Task item →
Each line in the records below, from the one that contains "obtain ⟨g1, g2, g3, ⟨g4, g5⟩, g6, ⟨p, g7⟩, g8⟩" to the one that contains "obtain ⟨h1, h2, h3, h4, h5, h6, h7⟩", should be reproduced exactly, the first and last included.

Exercise material →

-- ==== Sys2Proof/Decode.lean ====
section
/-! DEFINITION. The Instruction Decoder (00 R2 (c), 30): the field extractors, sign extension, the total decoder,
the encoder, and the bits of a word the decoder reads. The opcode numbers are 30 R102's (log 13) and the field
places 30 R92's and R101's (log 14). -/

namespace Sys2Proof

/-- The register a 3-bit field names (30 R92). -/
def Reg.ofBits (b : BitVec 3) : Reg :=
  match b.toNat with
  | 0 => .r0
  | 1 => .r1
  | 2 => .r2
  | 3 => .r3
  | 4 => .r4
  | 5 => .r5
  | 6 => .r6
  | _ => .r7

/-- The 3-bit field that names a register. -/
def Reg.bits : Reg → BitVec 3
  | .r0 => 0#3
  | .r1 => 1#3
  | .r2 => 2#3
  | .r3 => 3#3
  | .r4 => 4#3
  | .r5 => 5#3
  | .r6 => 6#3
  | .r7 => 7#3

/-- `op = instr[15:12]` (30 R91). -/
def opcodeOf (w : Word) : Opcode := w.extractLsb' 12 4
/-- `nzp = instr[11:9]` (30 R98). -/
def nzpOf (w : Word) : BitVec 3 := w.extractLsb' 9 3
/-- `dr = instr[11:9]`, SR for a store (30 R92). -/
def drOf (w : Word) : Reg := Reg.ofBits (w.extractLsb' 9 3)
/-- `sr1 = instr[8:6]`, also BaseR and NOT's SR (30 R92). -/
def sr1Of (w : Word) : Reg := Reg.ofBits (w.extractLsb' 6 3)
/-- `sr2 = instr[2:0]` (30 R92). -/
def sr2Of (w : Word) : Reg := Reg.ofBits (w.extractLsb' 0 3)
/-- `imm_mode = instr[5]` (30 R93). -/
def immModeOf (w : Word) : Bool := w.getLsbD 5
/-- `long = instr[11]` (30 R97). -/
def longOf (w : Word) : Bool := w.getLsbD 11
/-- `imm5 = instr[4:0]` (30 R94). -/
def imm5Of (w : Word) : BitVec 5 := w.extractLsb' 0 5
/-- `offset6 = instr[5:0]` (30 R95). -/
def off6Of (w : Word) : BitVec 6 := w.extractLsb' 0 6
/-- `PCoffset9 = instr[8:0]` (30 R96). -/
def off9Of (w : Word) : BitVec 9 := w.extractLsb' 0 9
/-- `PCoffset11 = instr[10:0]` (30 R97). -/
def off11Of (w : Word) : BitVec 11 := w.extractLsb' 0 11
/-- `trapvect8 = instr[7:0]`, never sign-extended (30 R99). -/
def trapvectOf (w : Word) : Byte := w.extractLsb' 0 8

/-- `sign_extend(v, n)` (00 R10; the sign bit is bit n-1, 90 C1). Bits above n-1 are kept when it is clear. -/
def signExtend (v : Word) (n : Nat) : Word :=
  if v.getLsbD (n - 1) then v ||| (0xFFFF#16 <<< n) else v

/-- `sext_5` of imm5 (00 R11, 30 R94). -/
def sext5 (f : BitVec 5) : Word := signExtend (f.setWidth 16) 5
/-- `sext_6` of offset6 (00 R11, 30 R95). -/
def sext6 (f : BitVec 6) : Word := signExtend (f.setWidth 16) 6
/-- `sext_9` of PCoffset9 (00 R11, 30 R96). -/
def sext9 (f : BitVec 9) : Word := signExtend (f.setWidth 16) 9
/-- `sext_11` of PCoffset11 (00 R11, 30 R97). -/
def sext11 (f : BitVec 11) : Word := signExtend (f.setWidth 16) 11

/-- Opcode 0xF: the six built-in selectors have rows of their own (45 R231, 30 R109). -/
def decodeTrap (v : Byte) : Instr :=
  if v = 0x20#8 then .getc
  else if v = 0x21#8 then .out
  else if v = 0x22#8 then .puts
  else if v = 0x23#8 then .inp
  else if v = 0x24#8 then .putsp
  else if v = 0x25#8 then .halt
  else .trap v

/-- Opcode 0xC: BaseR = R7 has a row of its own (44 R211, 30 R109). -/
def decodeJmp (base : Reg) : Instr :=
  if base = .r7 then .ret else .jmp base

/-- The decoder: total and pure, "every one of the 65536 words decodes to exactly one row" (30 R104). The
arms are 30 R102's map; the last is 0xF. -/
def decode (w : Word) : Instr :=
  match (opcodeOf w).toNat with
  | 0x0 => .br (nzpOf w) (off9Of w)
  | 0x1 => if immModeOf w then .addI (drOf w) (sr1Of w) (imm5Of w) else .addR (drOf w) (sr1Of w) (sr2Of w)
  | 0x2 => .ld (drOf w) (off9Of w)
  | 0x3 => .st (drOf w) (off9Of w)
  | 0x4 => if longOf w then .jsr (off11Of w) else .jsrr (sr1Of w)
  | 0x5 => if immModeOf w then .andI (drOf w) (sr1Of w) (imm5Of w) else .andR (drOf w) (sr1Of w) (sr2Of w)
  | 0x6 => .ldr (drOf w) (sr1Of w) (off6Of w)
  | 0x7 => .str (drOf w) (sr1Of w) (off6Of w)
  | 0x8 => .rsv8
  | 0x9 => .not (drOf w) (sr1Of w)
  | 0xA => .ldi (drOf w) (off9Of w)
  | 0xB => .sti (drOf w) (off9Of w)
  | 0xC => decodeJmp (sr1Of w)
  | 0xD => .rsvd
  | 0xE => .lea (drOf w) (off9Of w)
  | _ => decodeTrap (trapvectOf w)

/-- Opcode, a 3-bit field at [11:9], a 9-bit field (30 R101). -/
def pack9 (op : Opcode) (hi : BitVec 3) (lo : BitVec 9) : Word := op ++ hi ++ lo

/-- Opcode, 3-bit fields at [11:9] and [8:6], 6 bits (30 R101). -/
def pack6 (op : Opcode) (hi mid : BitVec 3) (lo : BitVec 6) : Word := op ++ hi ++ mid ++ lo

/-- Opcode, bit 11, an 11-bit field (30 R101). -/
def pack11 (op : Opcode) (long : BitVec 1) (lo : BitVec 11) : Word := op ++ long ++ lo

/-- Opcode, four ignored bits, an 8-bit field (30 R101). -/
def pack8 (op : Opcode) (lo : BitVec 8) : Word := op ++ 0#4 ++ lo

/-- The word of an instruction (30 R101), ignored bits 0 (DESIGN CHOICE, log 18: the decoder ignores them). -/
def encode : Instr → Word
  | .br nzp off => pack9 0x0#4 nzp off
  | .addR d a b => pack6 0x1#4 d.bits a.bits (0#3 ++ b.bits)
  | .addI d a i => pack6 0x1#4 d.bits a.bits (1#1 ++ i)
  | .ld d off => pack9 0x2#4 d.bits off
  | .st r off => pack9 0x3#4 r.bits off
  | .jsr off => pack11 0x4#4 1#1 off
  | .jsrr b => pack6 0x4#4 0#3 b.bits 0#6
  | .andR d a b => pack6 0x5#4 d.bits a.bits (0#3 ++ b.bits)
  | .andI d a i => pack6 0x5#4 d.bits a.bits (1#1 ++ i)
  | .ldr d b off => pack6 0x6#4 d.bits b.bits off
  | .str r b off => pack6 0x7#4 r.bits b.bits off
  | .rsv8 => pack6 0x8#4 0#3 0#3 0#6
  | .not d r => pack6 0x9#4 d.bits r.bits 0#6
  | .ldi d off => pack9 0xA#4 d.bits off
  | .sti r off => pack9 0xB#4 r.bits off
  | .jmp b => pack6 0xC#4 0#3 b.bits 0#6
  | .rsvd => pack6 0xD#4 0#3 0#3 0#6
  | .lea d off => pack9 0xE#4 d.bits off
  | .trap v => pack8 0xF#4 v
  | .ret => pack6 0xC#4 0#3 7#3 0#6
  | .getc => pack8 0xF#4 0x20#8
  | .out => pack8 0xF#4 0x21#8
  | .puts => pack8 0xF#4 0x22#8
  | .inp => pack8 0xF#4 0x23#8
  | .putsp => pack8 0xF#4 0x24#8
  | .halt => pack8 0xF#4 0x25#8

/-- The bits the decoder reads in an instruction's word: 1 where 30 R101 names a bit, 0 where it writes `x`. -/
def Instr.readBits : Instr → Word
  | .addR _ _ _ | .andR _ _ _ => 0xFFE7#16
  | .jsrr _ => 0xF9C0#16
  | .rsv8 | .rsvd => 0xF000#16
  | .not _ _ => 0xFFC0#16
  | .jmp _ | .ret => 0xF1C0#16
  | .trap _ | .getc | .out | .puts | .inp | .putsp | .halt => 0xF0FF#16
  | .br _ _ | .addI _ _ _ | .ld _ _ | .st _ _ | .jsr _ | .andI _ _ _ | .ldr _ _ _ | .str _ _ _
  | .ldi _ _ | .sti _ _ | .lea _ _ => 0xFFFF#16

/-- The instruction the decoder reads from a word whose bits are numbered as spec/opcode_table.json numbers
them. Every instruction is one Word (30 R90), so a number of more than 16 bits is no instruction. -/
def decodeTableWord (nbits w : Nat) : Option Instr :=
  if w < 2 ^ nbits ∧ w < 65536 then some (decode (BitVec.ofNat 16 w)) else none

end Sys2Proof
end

* * *

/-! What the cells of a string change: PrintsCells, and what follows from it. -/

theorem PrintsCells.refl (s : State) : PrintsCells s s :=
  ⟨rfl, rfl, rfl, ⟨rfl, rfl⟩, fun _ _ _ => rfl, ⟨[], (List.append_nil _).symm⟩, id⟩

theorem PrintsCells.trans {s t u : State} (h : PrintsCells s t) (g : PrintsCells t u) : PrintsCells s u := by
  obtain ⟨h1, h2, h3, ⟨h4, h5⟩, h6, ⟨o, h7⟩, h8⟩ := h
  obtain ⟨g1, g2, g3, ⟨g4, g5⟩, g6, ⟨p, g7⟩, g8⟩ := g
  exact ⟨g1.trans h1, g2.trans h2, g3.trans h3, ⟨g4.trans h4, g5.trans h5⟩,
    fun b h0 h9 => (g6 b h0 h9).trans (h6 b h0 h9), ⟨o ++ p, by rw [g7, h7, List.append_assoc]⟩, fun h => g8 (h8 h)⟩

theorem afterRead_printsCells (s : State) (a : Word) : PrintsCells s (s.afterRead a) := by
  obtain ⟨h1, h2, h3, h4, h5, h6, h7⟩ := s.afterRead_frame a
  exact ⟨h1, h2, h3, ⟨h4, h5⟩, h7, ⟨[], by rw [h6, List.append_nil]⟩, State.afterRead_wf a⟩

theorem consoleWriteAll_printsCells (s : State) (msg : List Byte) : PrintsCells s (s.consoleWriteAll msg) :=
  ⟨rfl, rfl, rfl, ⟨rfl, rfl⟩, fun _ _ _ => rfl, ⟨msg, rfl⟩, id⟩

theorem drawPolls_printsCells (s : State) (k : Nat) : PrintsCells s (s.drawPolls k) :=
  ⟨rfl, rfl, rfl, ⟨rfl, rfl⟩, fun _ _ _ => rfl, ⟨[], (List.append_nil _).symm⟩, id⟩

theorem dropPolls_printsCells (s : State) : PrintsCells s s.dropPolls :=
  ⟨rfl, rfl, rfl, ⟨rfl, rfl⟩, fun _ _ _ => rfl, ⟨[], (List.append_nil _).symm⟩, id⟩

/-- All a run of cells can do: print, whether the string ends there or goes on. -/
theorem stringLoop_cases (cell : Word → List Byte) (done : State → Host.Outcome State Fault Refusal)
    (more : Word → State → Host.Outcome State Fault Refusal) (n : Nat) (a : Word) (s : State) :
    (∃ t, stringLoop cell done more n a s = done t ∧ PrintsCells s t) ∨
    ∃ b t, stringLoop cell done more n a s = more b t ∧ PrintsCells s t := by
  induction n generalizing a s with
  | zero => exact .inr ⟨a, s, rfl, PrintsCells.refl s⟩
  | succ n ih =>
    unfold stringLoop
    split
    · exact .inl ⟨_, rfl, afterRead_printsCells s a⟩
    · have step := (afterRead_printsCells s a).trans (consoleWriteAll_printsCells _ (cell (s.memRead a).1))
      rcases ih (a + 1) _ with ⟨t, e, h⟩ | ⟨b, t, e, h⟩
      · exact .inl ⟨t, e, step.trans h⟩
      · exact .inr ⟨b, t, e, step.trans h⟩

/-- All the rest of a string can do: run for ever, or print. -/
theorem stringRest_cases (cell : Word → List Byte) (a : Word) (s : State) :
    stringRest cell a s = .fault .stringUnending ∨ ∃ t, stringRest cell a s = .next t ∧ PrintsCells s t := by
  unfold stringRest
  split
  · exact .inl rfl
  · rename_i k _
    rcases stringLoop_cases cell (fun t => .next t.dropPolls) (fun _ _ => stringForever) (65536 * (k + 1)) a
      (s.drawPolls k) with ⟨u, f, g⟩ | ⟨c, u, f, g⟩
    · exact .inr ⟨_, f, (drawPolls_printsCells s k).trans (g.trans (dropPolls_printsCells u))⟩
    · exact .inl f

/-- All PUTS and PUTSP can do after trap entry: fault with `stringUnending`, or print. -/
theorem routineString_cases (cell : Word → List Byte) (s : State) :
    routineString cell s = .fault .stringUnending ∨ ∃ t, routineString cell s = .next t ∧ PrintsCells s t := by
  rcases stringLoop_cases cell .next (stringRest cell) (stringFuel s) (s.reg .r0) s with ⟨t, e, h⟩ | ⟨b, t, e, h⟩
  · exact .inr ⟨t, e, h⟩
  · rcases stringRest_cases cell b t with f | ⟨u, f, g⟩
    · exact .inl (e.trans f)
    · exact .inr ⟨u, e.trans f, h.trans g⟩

Solved problem →
  obtain ⟨g1, g2, g3, ⟨g4, g5⟩, g6, ⟨p, g7⟩, g8⟩ := g
  exact ⟨g1.trans h1, g2.trans h2, g3.trans h3, ⟨g4.trans h4, g5.trans h5⟩,
    fun b h0 h9 => (g6 b h0 h9).trans (h6 b h0 h9), ⟨o ++ p, by rw [g7, h7, List.append_assoc]⟩, fun h => g8 (h8 h)⟩

theorem afterRead_printsCells (s : State) (a : Word) : PrintsCells s (s.afterRead a) := by
  obtain ⟨h1, h2, h3, h4, h5, h6, h7⟩ := s.afterRead_frame a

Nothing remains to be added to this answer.